### RECORDED DATA ###

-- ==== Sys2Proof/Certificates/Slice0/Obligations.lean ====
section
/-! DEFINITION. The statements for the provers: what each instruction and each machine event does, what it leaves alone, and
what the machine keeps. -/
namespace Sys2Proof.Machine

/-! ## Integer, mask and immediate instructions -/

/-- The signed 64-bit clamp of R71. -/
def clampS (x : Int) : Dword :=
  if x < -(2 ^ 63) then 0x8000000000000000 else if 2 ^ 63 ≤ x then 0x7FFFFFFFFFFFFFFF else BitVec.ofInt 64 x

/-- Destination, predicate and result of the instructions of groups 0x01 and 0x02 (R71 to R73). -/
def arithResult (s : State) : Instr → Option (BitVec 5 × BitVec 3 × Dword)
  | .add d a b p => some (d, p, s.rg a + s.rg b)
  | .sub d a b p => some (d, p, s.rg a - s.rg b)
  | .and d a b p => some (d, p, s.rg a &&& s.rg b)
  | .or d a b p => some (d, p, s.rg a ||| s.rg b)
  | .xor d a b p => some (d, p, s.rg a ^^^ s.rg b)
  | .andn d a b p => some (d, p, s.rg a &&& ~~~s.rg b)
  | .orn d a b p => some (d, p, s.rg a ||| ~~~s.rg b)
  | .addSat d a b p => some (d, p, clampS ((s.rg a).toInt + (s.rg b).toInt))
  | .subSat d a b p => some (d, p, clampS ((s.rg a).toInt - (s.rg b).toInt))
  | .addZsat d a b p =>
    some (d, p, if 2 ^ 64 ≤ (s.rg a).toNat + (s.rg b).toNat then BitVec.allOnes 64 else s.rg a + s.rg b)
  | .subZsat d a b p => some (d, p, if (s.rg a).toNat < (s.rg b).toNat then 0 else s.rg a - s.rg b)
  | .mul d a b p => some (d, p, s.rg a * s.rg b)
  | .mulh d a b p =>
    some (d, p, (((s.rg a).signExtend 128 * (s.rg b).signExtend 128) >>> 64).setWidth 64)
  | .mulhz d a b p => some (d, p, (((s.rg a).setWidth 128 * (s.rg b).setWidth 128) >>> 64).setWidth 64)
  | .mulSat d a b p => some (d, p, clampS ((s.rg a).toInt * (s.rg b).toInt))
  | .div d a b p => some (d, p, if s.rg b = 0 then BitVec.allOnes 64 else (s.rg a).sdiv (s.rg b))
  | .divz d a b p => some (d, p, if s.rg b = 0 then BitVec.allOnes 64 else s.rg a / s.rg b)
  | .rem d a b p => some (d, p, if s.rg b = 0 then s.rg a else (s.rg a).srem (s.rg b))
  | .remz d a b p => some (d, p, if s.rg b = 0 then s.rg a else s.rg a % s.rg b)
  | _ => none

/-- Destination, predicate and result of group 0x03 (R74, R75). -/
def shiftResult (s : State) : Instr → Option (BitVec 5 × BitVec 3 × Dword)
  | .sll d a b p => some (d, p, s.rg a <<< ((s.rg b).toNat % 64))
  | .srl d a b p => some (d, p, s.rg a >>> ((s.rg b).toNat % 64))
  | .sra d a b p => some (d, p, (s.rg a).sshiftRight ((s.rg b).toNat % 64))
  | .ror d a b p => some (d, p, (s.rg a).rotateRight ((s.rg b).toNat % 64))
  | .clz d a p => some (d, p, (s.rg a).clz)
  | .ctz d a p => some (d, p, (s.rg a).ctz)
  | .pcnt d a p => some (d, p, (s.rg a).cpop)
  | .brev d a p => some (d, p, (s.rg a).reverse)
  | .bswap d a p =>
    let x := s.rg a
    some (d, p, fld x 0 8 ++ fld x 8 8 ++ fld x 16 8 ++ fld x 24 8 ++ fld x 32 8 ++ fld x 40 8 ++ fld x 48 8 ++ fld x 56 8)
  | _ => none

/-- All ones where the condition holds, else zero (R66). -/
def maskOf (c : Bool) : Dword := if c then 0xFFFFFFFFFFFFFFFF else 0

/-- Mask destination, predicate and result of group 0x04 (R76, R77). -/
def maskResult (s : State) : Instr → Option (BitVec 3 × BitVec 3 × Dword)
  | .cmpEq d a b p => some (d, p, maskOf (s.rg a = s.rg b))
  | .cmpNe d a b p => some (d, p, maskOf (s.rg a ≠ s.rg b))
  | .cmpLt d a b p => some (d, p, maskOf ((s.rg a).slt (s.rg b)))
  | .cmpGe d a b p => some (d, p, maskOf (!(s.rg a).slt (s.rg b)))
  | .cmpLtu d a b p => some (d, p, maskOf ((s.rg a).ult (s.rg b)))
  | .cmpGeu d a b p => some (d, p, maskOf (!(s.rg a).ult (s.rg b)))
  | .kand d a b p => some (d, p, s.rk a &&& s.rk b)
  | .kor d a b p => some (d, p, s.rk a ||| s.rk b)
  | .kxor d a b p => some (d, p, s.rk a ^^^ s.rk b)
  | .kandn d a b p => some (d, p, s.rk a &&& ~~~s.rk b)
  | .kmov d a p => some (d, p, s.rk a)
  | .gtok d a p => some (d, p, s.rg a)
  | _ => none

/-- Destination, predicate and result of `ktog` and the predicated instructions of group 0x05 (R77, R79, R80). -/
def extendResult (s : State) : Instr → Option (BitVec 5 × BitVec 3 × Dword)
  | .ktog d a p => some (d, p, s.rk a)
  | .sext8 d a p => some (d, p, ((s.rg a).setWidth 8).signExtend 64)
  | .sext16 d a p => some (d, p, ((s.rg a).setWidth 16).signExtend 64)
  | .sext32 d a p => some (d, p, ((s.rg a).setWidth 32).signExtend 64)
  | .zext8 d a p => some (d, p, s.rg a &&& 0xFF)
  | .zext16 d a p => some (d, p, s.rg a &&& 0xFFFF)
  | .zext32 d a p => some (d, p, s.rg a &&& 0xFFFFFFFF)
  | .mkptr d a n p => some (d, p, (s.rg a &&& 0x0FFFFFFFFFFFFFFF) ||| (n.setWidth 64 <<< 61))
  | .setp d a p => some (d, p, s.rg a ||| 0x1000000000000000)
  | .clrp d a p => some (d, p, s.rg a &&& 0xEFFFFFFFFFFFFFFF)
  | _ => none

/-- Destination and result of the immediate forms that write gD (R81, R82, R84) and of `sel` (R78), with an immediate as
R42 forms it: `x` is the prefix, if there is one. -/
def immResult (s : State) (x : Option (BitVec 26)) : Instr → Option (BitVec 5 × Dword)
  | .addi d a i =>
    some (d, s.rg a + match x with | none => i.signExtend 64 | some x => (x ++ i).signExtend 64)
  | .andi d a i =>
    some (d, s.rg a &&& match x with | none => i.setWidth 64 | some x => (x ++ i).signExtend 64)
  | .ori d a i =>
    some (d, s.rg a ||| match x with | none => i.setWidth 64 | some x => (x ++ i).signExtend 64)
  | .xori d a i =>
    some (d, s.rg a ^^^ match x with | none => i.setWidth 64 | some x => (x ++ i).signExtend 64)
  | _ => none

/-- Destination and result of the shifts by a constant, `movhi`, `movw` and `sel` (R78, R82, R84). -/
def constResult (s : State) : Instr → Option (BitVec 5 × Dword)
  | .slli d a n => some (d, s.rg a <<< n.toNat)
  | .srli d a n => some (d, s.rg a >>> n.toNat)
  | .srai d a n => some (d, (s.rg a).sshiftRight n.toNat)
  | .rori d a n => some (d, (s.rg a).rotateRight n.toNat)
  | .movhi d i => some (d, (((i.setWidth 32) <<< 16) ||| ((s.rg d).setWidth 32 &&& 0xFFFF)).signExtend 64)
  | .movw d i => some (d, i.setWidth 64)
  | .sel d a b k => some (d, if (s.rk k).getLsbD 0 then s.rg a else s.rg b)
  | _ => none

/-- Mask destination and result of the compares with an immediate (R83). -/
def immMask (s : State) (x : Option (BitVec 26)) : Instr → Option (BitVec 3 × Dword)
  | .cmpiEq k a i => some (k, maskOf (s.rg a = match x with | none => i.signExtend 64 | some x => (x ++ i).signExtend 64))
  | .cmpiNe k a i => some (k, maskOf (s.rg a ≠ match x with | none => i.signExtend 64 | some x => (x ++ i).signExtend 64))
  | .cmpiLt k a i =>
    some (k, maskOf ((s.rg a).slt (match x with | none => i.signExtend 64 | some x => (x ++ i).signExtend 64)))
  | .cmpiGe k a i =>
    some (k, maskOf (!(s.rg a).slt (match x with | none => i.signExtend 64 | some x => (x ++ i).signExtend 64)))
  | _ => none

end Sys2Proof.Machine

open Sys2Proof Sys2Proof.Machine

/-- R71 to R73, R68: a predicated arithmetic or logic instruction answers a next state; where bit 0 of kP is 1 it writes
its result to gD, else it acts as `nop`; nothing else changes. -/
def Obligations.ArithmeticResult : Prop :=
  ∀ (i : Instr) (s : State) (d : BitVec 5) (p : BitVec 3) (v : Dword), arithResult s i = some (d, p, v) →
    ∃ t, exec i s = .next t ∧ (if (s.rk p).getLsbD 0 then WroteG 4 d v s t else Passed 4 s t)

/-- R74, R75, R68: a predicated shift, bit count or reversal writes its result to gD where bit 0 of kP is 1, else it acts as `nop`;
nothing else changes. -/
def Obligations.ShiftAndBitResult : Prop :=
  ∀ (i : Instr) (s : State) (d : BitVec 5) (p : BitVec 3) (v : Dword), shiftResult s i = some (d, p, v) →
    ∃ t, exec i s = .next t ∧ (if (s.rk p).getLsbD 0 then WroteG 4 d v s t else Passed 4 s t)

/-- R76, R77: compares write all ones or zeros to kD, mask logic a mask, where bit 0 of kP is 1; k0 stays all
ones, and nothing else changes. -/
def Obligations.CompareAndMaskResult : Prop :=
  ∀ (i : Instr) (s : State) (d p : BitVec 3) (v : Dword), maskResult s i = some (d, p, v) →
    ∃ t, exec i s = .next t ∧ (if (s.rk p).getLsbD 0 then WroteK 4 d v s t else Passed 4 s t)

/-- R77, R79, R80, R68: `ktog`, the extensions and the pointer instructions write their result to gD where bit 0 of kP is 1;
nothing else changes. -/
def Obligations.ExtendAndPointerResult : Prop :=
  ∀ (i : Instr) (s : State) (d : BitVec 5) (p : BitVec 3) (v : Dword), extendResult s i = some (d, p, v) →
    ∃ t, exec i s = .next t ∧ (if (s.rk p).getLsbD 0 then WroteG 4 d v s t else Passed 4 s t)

###

Note how many lines in the material hold the word "movw", and give that number by itself.

2